Preprocessing

preprocessing.get_config_path() str

Returns the full path to the config.ini file in the working directory.

preprocessing.import_data(path: str, name: str = None, sensor: str = 'dexcom', id_template: str = None, glucose: str = None, time: str = None, interval: int | None = None, max_gap: int = 45, output=<built-in function print>) DataFrame

Returns a Multiindexed Pandas DataFrame containing all of the csv data found at the given path. The path can lead to a directory, .zip file, or a .csv file. The returned DataFrame holds columns for timestamps and glucose values, and is indexed by patient identifications

Parameters:
  • path (str) – the path of the directory/zip/csv to be parsed through

  • sensor (str, optional) – the CGM device model used (either dexcom, freestyle libre pro, or freestyle libre 2 / freestyle libre 3), defaults to ‘dexcom’

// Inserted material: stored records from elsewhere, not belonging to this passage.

-- ==== Sys2Proof/Machine/Core.lean ====
section
/-! DEFINITION. The model as the host reads it. -/

def Sys2Proof.core : Host.Core :=
  { State := Sys2Proof.Machine.State, Fault := Sys2Proof.Machine.Fault, Refusal := Sys2Proof.Machine.Refusal,
    step := Sys2Proof.Machine.step, reset := Sys2Proof.Machine.State.reset }
end

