-- ==== Sys2Proof/Safety.lean ====
section
/-! DEFINITION. The terms the claims use: the status words of a success and of an error, what a store does to LMEM as its
reads show it, the invariant of the machine, the hazards a host must avoid and the order in which a transfer's units are
sent (70_reset_and_hazards.md R286 to R296). -/

namespace Sys2Proof.Machine

/-! ### Completion, in the words of R135 and R253 -/

/-- STATUS after a completion without an error (R135). -/
def succeeded (st : Status) : Status := { st with errcode := .noError, done := true, busy := false }

/-- STATUS after a completion with an error (R253). -/
def failed (e : ErrCode) (st : Status) : Status := { st with errcode := e, err := true, done := true, busy := false }

/-- The state with its command ended: RESULT and STATUS as given, nothing else of the spec's state changed. -/
def endedWith (st : Status) (res : Word) (s : State) : State :=
  { s with result := res, status := st, dec := Decoder.idle, touched := [] }

/-! ### LMEM, as its reads show it -/

/-- Reading LMEM of `t` gives the bytes of L from offset d on, and what `s` holds everywhere else. -/
def Stores (s t : State) (d : Nat) (L : List Byte) : Prop :=
  ∀ a, readByte t a = if d ≤ a ∧ a < d + L.length then L.getD (a - d) 0 else readByte s a

/-- Every LMEM byte outside a range reads as before. -/
def KeepsOutside (s t : State) (r : Option Range) : Prop :=
  ∀ a, inRange r a = false → readByte t a = readByte s a

/-- Every LMEM byte reads as before. -/
def KeepsMemory (s t : State) : Prop := ∀ a, readByte t a = readByte s a

/-! ### Runs -/

/-- `k` steps, stopping at the first that gives no next state. -/
def runSteps : Nat → State → Host.Outcome State Fault Refusal
  | 0, s => .next s
  | k + 1, s =>
    match step s with
    | .next t => runSteps k t
    | .fault r => .fault r
    | .refused r => .refused r

/-! ### The invariant -/

/-- LMEM is in its canonical form and lists no offset that does not exist. -/
def MemoryOk (s : State) : Prop := Memory.wf s.mem ∧ ∀ c ∈ s.mem, c.1 < s.params.lmemSize

/-- KEY8 is 0x00 whenever KEYV = 0 (R37). -/
def KeyOk (s : State) : Prop := s.status.keyv = false → s.key8 = 0

/-- Only a running command has been disturbed, in bytes that exist (R289). -/
def TouchedOk (s : State) : Prop :=
  (s.status.busy = false → s.touched = []) ∧ ∀ a ∈ s.touched, a < s.params.lmemSize

/-- The hidden decoder state belongs to a running RLE_DEC whose output range is valid; it has read no byte past its
stream and produced no pixel past N (R207, R209). Otherwise it is idle. -/
def DecoderOk (s : State) : Prop :=
  if s.dec.active then
    s.status.busy = true ∧ decodeCommand s.lat.cmd = .ok .rleDec ∧ s.touched = [] ∧
      s.dec.total = opPixels s.lat ∧ opDst s.lat + planeSize (opPixels s.lat) ≤ s.params.lmemSize ∧
      s.dec.stream.length = opLen s.lat ∧ s.dec.pos ≤ s.dec.stream.length ∧ s.dec.out.length ≤ s.dec.total
  else s.dec = Decoder.idle

/-- What every step keeps. -/
def Invariant (s : State) : Prop := MemoryOk s ∧ KeyOk s ∧ TouchedOk s ∧ DecoderOk s

/-! ### Hazards (R286, R288, R289) -/

/-- The host access is one that R286 and R289 forbid while a command runs: a CMD write (R132), a write into the command's
ranges (R289), a read of RESULT, ACC, KEY or of the command's output bytes (R286). -/
def hazard (h : HostAccess) (s : State) : Bool :=
  s.status.busy &&
    match h with
    | .read w a =>
      match busTarget s.params.lmemSize w a with
      | .ok (.csr c) => decide (c = .acc ∨ c = .result ∨ c = .key)
      | .ok (.lmem off) => (List.range (widthBytes w)).any fun i => inRange (runningOutput s) (off + i)
      | .error _ => false
    | .write w a _ =>
      match busTarget s.params.lmemSize w a with
      | .ok (.csr c) => decide (c = .cmd)
      | .ok (.lmem off) => !(disturbedOffsets s off (widthBytes w)).isEmpty
      | .error _ => false

/-! ### The order and pacing of a transfer (R292, R293), host duties -/

/-- One unit the host sends: its LMEM range and the delay after it. -/
structure SendUnit where
  range : Range
  delay : Nat
deriving DecidableEq, Repr

/-- The units of a transfer in the order of R292 with the delays of R293: the transaction header at `hdr`, then the
packets 1 to `count` that PKT_STREAM laid out from `d` (R234). The delays are the parameters SETTLE_DELAY and
PACKET_DELAY. -/
def sendPlan (p : PlatformParams) (hdr d count : Nat) : List SendUnit :=
  ⟨⟨hdr, Config.txnHeaderBytes⟩, p.settleDelay⟩ ::
    (List.range count).map fun s => ⟨⟨d + Config.packetBytes * s, Config.packetBytes⟩, p.packetDelay⟩

end Sys2Proof.Machine
end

  • id_template (str, optional) – regex dictating how to parse each CSV file’s name for the proper patient identification, defaults to None

  • glucose (str, optional) – the name of the column containing the glucose values in the .csv files (if different than the default for the CGM sensor being used), defaults to None

  • time (str, optional) – the name of the column containing the timestamps in the .csv files (if different than the default for the CGM sensor being used), defaults to None

  • interval (int | None, optional) – the resampling interval (in minutes) that the data should follow. If None, uses the interval from config, defaults to None

  • max_gap (int, optional) – the maximum amount of minutes a gap in the data can be interpolated, defaults to 45 (filling in a gap with a longer duration would be considered extrapolation)

Returns:

A Pandas DataFrame containing the preprocessed data found at the given path. This DataFrame holds columns for timestamps, glucose values, weekday/weekend chunking, and waking/sleeping time chunking.

Return type:

pandas.DataFrame

Example:

>>> path_to_data = "datasets/patient_data.csv"
>>> df = import_data(path_to_data)
preprocessing.load_config() ConfigParser

Loads the working-directory ‘config.ini’ if present; otherwise loads the default config from the package and writes it out to the working dir. Returns a ConfigParser object.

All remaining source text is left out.